----- EXTRACTED DATA

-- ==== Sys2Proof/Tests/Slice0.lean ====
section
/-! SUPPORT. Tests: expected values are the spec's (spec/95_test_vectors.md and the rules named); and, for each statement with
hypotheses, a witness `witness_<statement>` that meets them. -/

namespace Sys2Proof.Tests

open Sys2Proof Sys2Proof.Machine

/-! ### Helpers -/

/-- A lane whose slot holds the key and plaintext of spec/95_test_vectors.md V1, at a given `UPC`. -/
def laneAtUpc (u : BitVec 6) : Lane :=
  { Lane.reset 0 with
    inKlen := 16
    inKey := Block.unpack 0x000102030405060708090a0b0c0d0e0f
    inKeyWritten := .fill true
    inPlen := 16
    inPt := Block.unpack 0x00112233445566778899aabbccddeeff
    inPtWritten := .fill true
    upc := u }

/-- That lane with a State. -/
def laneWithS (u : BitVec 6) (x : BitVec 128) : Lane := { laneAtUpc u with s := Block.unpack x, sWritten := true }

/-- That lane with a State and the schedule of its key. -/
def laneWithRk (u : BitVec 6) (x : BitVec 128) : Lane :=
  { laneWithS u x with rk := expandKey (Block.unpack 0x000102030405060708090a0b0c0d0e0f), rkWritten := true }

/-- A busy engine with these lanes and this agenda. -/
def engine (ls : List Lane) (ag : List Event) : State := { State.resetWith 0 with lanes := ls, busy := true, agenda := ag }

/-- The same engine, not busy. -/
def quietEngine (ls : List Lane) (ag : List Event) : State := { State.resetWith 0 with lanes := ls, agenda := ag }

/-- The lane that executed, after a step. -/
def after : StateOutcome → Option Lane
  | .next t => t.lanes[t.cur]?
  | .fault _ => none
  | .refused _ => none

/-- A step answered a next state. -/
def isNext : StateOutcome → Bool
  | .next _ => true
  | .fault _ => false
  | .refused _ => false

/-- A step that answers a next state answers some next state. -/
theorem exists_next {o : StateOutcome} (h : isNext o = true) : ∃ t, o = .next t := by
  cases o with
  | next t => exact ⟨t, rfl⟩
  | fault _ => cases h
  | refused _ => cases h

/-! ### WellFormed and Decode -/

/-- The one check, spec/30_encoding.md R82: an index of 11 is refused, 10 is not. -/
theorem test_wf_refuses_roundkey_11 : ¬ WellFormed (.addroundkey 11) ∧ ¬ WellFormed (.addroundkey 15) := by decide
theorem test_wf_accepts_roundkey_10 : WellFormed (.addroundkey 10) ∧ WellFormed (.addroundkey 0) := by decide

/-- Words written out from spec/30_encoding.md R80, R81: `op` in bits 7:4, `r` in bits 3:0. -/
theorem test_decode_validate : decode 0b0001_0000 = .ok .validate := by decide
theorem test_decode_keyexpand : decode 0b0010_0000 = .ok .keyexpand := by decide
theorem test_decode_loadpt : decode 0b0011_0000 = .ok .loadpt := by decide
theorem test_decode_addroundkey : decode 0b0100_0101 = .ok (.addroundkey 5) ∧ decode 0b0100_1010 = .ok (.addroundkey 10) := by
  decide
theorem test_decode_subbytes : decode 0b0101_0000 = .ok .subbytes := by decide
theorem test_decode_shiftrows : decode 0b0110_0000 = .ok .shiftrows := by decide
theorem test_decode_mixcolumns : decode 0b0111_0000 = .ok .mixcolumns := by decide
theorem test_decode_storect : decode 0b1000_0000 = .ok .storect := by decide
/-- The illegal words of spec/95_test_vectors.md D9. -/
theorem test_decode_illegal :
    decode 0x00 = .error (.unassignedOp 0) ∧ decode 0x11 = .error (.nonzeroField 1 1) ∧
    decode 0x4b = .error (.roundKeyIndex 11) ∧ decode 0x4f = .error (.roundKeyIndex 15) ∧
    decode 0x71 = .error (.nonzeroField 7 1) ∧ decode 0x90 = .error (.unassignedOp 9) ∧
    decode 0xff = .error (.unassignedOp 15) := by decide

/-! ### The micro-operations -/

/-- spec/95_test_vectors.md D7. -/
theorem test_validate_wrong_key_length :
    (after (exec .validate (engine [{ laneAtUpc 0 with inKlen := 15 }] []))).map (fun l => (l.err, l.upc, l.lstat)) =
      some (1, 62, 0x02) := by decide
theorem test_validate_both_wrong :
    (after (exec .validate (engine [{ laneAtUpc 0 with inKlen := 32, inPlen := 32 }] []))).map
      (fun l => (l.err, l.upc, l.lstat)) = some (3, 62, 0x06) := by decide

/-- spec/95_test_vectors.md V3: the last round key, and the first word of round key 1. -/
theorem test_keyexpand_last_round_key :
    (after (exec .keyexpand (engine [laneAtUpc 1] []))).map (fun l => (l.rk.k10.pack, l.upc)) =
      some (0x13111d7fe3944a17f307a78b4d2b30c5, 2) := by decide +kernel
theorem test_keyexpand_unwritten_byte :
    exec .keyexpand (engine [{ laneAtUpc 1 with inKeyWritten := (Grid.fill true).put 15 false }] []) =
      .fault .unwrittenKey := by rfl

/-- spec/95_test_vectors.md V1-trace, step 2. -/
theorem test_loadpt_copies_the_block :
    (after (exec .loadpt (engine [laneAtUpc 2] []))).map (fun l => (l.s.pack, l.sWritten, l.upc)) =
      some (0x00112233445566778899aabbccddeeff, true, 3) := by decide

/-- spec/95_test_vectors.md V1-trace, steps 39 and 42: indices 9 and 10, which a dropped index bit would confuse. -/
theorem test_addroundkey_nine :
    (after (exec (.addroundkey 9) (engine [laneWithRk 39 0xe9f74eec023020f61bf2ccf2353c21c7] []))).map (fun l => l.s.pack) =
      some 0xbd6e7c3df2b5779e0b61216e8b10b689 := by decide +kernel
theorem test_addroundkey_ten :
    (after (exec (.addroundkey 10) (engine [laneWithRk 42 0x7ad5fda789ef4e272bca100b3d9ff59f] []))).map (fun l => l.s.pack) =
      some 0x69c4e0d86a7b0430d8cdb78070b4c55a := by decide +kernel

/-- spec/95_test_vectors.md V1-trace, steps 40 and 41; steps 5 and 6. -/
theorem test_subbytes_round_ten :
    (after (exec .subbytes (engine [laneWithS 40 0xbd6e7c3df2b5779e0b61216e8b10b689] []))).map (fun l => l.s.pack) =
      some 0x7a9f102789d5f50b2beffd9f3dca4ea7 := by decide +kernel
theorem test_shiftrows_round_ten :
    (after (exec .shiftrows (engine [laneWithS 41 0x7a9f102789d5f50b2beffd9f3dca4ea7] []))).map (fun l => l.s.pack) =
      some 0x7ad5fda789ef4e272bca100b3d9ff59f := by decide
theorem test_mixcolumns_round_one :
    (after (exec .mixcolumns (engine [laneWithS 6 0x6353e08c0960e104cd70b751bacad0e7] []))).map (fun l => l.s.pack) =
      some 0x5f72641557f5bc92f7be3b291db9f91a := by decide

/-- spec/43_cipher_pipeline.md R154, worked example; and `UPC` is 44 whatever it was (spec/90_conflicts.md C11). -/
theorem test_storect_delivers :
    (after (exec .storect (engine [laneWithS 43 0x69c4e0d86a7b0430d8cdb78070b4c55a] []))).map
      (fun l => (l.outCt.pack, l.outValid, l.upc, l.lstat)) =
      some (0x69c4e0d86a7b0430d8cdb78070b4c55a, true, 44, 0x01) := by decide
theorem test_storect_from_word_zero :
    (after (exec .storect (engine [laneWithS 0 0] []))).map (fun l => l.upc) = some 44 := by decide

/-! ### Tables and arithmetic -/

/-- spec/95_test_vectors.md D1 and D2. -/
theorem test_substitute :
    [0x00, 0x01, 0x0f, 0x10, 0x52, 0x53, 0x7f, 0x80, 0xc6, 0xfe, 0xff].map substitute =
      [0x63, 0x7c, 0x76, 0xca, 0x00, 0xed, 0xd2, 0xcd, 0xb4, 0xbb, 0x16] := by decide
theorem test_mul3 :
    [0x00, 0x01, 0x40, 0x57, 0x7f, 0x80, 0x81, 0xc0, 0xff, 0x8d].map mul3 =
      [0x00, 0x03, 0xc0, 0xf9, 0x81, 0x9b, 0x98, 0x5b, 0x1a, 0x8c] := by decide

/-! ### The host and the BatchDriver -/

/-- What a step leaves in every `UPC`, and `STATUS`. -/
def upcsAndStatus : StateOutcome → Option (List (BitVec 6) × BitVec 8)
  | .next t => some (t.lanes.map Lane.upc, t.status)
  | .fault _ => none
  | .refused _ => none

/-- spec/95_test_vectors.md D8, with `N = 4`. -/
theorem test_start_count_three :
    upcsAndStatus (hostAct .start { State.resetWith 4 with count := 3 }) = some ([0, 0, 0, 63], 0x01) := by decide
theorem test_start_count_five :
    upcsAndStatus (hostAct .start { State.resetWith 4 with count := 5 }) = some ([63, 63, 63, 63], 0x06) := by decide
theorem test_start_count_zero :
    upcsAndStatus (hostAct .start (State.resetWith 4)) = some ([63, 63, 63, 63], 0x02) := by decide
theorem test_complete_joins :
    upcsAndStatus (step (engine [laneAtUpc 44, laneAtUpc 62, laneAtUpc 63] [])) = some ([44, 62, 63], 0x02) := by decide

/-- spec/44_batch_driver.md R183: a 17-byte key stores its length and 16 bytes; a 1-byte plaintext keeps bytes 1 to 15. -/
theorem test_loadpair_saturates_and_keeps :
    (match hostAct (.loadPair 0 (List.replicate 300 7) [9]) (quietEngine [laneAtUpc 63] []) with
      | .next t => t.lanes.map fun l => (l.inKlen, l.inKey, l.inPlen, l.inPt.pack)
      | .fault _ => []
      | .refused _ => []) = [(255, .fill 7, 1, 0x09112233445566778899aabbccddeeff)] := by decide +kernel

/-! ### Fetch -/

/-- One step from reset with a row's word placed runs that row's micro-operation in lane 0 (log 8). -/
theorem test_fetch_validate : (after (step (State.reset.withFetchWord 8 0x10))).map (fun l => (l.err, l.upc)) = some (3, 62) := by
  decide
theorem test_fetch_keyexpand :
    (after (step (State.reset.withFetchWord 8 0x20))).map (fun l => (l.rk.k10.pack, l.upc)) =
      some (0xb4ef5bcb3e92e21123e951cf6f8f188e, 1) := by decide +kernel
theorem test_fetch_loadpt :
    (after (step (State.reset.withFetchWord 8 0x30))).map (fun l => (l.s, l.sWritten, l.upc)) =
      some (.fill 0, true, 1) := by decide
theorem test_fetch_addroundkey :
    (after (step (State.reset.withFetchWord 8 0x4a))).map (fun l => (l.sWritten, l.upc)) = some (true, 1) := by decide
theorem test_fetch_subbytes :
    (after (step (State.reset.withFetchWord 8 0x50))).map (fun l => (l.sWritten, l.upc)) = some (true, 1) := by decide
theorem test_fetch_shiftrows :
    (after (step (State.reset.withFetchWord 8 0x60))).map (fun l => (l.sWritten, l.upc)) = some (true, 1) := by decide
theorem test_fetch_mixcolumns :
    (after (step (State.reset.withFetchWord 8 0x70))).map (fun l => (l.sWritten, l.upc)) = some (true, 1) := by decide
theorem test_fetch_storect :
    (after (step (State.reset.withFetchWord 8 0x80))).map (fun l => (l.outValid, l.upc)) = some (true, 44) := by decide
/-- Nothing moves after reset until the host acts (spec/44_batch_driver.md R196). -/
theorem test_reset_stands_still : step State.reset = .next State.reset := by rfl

----------

▶ _EXERCISE GOAL_:
The response must consist of the lines above, from the first one through the line containing "inKlen := 16", reproduced exactly.

▶ _TASK SOLUTION_:
-- ==== Sys2Proof/Tests/Slice0.lean ====
section
/-! SUPPORT. Tests: expected values are the spec's (spec/95_test_vectors.md and the rules named); and, for each statement with
hypotheses, a witness `witness_<statement>` that meets them. -/

namespace Sys2Proof.Tests

open Sys2Proof Sys2Proof.Machine

/-! ### Helpers -/

/-- A lane whose slot holds the key and plaintext of spec/95_test_vectors.md V1, at a given `UPC`. -/
def laneAtUpc (u : BitVec 6) : Lane :=
  { Lane.reset 0 with
    inKlen := 16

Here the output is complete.